**DATASET RECORDS:**
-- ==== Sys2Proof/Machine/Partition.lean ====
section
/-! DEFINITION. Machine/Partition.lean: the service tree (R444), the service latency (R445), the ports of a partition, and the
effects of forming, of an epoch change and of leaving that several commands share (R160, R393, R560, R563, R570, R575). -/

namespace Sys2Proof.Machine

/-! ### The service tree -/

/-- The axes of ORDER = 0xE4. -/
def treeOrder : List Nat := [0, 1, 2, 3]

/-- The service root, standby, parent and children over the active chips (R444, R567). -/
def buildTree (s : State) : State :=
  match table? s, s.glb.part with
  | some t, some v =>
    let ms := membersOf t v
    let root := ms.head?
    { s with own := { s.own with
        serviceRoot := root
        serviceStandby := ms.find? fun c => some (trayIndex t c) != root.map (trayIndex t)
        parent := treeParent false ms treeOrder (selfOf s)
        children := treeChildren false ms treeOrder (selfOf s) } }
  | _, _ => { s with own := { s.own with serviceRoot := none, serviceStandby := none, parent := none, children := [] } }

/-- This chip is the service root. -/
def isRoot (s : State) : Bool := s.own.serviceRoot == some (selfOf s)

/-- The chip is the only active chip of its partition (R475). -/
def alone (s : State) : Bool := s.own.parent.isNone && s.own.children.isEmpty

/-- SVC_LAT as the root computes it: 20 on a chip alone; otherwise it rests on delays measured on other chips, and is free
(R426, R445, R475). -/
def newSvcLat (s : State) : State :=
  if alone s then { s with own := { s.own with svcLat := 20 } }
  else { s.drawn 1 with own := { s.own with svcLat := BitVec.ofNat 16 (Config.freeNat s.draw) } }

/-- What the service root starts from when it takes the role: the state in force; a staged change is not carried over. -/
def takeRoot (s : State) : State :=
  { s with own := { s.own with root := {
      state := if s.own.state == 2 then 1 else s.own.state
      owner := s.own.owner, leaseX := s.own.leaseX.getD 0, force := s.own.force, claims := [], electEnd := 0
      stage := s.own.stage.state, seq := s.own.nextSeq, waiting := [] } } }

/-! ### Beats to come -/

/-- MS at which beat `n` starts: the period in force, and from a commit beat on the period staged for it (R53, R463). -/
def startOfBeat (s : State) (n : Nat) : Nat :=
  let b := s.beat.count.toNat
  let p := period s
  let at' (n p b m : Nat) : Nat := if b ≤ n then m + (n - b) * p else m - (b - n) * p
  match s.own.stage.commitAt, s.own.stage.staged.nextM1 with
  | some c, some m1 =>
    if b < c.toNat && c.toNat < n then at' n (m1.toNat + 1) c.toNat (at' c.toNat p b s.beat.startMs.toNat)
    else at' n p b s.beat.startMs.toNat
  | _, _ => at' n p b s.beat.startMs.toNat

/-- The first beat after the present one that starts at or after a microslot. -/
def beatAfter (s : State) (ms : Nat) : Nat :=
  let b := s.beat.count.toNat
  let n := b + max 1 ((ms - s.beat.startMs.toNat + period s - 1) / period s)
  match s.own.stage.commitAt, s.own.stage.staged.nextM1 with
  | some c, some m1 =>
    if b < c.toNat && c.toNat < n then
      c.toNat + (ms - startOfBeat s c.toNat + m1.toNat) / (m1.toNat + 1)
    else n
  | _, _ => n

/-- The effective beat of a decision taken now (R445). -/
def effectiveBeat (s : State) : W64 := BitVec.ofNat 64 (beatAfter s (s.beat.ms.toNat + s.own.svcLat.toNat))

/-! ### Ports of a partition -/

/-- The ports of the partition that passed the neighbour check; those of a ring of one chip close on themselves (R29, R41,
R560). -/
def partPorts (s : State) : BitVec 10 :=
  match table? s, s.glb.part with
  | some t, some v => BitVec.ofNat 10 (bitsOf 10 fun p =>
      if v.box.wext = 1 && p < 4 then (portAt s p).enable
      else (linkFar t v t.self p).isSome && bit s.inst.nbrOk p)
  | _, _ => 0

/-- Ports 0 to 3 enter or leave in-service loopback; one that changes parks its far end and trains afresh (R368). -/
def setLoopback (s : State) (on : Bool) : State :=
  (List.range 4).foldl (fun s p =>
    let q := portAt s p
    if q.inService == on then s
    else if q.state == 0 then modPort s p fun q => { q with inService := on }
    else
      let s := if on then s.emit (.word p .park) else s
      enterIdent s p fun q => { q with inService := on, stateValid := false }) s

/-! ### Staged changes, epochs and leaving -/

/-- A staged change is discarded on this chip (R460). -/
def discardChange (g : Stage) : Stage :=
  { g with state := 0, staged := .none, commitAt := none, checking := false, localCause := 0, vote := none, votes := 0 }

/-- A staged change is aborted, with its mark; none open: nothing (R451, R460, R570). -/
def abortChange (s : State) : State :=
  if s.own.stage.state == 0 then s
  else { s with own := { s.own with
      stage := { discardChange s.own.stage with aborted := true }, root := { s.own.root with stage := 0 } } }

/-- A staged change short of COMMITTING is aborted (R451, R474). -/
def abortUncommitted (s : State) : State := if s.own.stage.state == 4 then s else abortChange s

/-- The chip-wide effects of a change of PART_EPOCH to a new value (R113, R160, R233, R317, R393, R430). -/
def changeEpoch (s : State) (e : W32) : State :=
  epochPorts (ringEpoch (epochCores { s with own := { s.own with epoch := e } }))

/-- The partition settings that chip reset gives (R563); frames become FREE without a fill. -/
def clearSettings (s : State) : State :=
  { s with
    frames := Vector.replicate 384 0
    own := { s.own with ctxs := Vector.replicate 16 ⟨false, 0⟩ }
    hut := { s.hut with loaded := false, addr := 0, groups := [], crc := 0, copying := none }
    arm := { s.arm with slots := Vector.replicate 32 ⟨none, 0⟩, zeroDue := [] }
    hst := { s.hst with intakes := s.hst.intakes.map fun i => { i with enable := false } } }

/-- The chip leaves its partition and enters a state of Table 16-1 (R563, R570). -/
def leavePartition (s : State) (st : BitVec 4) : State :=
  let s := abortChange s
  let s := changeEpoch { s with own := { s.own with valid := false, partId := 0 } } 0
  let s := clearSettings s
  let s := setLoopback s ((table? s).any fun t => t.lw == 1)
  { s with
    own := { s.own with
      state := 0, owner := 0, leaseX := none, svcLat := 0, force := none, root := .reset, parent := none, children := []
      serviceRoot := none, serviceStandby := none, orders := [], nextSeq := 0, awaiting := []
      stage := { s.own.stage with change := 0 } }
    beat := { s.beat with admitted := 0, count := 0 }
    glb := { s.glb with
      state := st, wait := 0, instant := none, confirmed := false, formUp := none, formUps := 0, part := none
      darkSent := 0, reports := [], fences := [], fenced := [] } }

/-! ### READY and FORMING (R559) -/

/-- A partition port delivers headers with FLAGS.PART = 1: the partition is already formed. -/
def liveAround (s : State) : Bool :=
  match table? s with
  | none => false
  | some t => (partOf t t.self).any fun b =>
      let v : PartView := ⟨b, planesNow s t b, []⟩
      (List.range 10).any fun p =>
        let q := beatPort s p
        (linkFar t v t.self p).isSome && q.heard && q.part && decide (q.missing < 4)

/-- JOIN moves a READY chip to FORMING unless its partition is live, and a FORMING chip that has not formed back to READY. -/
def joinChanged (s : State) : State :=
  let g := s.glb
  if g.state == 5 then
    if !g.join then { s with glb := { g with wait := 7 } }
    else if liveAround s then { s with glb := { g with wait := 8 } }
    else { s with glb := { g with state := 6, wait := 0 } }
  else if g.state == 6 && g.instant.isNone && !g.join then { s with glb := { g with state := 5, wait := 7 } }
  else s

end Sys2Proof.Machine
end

==

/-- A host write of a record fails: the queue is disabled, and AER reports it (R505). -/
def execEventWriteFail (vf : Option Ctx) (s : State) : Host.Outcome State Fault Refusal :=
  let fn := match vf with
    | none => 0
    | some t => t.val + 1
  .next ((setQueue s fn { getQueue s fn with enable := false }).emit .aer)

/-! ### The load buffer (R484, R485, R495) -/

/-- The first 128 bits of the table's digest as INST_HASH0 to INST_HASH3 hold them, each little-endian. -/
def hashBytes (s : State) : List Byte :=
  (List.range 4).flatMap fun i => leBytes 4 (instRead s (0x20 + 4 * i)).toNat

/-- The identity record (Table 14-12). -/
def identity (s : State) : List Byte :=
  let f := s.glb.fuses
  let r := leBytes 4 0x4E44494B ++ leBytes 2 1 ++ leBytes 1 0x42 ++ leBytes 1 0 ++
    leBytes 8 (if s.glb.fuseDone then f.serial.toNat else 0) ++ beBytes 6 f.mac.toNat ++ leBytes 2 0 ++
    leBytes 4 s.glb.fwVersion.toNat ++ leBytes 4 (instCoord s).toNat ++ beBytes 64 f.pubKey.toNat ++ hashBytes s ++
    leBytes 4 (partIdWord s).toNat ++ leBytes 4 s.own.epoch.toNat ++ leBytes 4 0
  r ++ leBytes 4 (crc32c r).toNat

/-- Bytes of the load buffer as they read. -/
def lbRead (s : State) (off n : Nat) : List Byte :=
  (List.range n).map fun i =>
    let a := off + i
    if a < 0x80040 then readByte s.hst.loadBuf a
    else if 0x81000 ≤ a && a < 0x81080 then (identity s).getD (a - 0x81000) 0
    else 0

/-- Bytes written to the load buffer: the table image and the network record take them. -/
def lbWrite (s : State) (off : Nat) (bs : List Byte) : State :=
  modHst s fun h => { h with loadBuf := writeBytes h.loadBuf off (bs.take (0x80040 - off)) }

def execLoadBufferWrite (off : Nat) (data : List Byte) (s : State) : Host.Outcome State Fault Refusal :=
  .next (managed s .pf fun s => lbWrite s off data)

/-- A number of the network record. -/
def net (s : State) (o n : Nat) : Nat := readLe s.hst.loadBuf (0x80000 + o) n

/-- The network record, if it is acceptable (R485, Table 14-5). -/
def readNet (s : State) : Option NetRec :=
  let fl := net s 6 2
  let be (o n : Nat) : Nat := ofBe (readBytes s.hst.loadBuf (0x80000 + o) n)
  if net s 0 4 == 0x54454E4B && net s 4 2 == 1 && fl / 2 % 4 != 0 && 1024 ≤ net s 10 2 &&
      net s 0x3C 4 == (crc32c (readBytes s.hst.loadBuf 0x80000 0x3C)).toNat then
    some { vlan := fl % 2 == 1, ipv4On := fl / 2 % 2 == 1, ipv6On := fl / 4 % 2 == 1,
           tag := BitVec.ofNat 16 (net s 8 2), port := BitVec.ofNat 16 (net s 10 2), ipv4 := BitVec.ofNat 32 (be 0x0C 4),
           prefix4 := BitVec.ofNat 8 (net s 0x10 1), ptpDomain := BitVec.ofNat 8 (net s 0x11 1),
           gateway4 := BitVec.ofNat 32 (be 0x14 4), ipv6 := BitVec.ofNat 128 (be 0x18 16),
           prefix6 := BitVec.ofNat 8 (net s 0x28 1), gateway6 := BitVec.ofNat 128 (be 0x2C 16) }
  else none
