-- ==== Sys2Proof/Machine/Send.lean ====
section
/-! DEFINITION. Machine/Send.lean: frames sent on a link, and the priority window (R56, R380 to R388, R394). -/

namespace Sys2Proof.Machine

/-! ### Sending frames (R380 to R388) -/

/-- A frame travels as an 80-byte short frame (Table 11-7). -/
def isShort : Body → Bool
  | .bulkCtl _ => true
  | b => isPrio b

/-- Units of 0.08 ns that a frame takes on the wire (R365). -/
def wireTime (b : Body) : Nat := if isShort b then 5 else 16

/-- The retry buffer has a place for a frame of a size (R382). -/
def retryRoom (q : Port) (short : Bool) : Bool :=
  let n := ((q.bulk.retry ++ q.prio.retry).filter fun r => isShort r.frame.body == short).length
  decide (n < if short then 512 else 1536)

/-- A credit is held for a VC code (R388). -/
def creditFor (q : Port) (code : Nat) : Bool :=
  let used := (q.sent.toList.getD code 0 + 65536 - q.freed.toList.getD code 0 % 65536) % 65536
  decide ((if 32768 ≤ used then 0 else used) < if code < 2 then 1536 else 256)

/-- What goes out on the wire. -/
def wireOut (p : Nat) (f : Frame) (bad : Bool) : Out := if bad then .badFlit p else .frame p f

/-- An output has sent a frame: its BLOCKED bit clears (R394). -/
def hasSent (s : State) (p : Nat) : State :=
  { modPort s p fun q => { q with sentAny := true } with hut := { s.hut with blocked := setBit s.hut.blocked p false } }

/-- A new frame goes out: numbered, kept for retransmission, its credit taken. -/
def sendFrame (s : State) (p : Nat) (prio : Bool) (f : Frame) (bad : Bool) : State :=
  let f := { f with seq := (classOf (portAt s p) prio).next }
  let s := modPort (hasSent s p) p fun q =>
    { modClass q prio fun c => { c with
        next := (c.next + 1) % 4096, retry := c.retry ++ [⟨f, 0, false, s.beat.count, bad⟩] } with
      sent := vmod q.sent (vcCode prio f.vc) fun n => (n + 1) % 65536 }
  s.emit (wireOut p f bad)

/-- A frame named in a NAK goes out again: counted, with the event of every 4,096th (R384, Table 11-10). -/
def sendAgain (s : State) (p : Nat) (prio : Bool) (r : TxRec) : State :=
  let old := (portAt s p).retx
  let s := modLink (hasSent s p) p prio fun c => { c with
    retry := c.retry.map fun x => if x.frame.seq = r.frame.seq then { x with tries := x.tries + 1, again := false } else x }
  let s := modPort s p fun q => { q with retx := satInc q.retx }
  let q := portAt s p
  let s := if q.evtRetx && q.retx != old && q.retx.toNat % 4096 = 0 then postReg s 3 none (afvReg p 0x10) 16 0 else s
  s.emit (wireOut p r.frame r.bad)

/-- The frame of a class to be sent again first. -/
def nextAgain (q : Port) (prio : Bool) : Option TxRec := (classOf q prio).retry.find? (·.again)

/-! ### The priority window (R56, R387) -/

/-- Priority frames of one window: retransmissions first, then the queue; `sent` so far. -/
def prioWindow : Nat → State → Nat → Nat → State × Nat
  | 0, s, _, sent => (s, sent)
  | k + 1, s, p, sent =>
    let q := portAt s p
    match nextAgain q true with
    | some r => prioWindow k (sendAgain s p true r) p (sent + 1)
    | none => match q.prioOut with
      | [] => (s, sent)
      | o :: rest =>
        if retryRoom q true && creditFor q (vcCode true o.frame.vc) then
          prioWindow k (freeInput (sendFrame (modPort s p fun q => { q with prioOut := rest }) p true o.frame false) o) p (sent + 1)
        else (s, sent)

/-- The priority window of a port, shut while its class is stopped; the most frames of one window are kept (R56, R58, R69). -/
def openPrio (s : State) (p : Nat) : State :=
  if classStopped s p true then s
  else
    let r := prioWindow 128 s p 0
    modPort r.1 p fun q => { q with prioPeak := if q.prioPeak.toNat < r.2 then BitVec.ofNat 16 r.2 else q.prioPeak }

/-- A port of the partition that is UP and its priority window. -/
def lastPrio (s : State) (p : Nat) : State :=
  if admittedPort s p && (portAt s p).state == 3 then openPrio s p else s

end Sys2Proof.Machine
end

**ASSIGNMENT:** Copy exactly the stretch of data above from the line with "def wireOut (p" through the line with "if retryRoom q", and omit all other lines.

**COMPLETED TASK:**
def wireOut (p : Nat) (f : Frame) (bad : Bool) : Out := if bad then .badFlit p else .frame p f

/-- An output has sent a frame: its BLOCKED bit clears (R394). -/
def hasSent (s : State) (p : Nat) : State :=
  { modPort s p fun q => { q with sentAny := true } with hut := { s.hut with blocked := setBit s.hut.blocked p false } }

/-- A new frame goes out: numbered, kept for retransmission, its credit taken. -/
def sendFrame (s : State) (p : Nat) (prio : Bool) (f : Frame) (bad : Bool) : State :=
  let f := { f with seq := (classOf (portAt s p) prio).next }
  let s := modPort (hasSent s p) p fun q =>
    { modClass q prio fun c => { c with
        next := (c.next + 1) % 4096, retry := c.retry ++ [⟨f, 0, false, s.beat.count, bad⟩] } with
      sent := vmod q.sent (vcCode prio f.vc) fun n => (n + 1) % 65536 }
  s.emit (wireOut p f bad)

/-- A frame named in a NAK goes out again: counted, with the event of every 4,096th (R384, Table 11-10). -/
def sendAgain (s : State) (p : Nat) (prio : Bool) (r : TxRec) : State :=
  let old := (portAt s p).retx
  let s := modLink (hasSent s p) p prio fun c => { c with
    retry := c.retry.map fun x => if x.frame.seq = r.frame.seq then { x with tries := x.tries + 1, again := false } else x }
  let s := modPort s p fun q => { q with retx := satInc q.retx }
  let q := portAt s p
  let s := if q.evtRetx && q.retx != old && q.retx.toNat % 4096 = 0 then postReg s 3 none (afvReg p 0x10) 16 0 else s
  s.emit (wireOut p r.frame r.bad)

/-- The frame of a class to be sent again first. -/
def nextAgain (q : Port) (prio : Bool) : Option TxRec := (classOf q prio).retry.find? (·.again)

/-! ### The priority window (R56, R387) -/

/-- Priority frames of one window: retransmissions first, then the queue; `sent` so far. -/
def prioWindow : Nat → State → Nat → Nat → State × Nat
  | 0, s, _, sent => (s, sent)
  | k + 1, s, p, sent =>
    let q := portAt s p
    match nextAgain q true with
    | some r => prioWindow k (sendAgain s p true r) p (sent + 1)
    | none => match q.prioOut with
      | [] => (s, sent)
      | o :: rest =>
        if retryRoom q true && creditFor q (vcCode true o.frame.vc) then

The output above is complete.